Monday, January 10, 2011

colors - a poem

Looking back to dark times in life is discouraging, difficult and often pushes us into reasoned sadness. As I fingered through the pages of an old journal I had reserved for my rare creative moments, I found this poem written from a time of personal despair and grief. However, when I read it the sad feelings are remembered but not allowed to hurt me.  And I feel the hope the comes out of sadness, I remember that grief brings blessing, that pain is a problem (to reference the iconic C.S. Lewis) because we must endure it to see the beauty in the end. 
{Incidentally, I think this poem will solve some of the mystery surrounding the name of my blog - enjoy}

colors

I lost the colors
my own and my ability to see them.
amber, forest, shell and cocoa tones - 
gonelostgiventaken

my daylight was darker than an unmooned sky
all the colors faded from me and lost their glow
they turned to whispy white and patched grey shades
I became dark like the close black shadows I saw around me
darker and darker till
even the whispers of white began to char

but He came
the maker of color brought light that pierced my prison black place
and my eyes
he put the green back into them
and I saw the darkness
coveringdrippingpouring out of me

he wrenched it out so I could see - 
puddles of oily black and muddy grey below -
and then He made me white.

he held me 
stretched me out
repainted me with his colors.

- written on august.8.2007 by me

3 comments:

  1. Molly Anne.
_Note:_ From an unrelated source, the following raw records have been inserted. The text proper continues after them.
/-- CREW_RETIRE (R40): crew k, when its waits are over, one that TERM ended while it was switched out too (R316); the launch completes with its
last crew (R322). A launch that is over and whose word had to wait completes too. -/
def execCrewRetire (k : Nat) (s : State) : Host.Outcome State Fault Refusal :=
  let c := s.crew k
  if c.retiring && crewDrained s k then
    let x := s.launchOf c.launch
    let s0 := if c.resident then (s.dropCrewRecords k).idleSlices c else s.dropCrewRecords k
    let s1 := ({ s0 with crews := mset s0.crews k default }).setLaunch c.launch { x with retired := x.retired + 1 }
    match s1.completeLaunch c.launch with
    | some s2 => .next s2
    | none => .next s
  else
    match s.launches.find? (fun e => s.launchOver e.1) with
    | some e => .next ((s.completeLaunch e.1).getD s)
    | none => .next s

/-! The save area. -/

/-- A table of threads as bytes: registers `lo` to `lo + n - 1` (R286). -/
def regBytes (m : FMap Word) (n : Nat) : List Byte := (mflat 0 (32 * n) m).flatMap (fun w => leBytes 4 w.toNat)

/-- The control block of a strand in a period: the fields of R286 in the model's order (the spec names them without places); the gang key is
the triple of R33, the age counts issue periods. -/
def controlBytes (st : Strand) (period : Nat) : List Byte :=
  leBytes 8 st.pc.toNat ++ leBytes 4 st.amask.toNat ++ leBytes 4 st.live.toNat ++ leBytes 4 st.mr.toNat ++ leBytes 4 st.f.toNat
  ++ leBytes 1 st.flags.toNat ++ leBytes 1 st.lvalid.toNat ++ leBytes 1 st.stack.length ++ leBytes 1 st.loops.length
  ++ leBytes 1 (st.handler.toNat + 2 * st.replaying.toNat) ++ leBytes 3 0
  ++ leBytes 8 (match st.wait with | .deadline t => t | _ => 0) ++ leBytes 8 (period - st.lastIssue)
  ++ leBytes 8 st.tcause.toNat ++ leBytes 8 st.tepc.toNat ++ leBytes 8 st.tval.toNat ++ leBytes 4 st.tmask.toNat
  ++ leBytes 4 ((List.range 4).map (fun j => if (mget st.joins j).srcs.isEmpty then 0 else 2 ^ j)).sum
  ++ leBytes 8 st.key.1.toNat ++ leBytes 4 st.key.2.1 ++ leBytes 4 st.key.2.2

/-- The reconvergence stack, entry 0 the lowest: kind, mask, PC (R286). -/
def stackBytes (st : Strand) : List Byte :=
  st.stack.reverse.flatMap (fun e => leBytes 4 e.pending.toNat ++ leBytes 4 e.mask.toNat ++ leBytes 8 e.pc.toNat)

/-- The hardware loops, innermost last: start, the low 32 bits of the end, remaining (R286). -/
def loopBytes (st : Strand) : List Byte :=
  st.loops.reverse.flatMap (fun l => leBytes 8 l.start.toNat ++ leBytes 4 l.fin.toNat ++ leBytes 4 l.remaining)

/-- Fill a byte string with zeros up to a length. -/
def padTo (n : Nat) (l : List Byte) : List Byte := l ++ List.replicate (n - l.length) 0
I am your biggest fan next to your wonderful husband. Mom and God are probably in the mix too. It is amazing to have glimpses into your mind through your writing. You are a precious child. How you could have become the woman you are with me as your father is a perfect example of the grace of God giving us what we could never deserve. I love you sweet girl. It is a privilege to be in any circle known to you. To be called your father is joy who's depths are impossible to sound. I have not comprehend it's depth.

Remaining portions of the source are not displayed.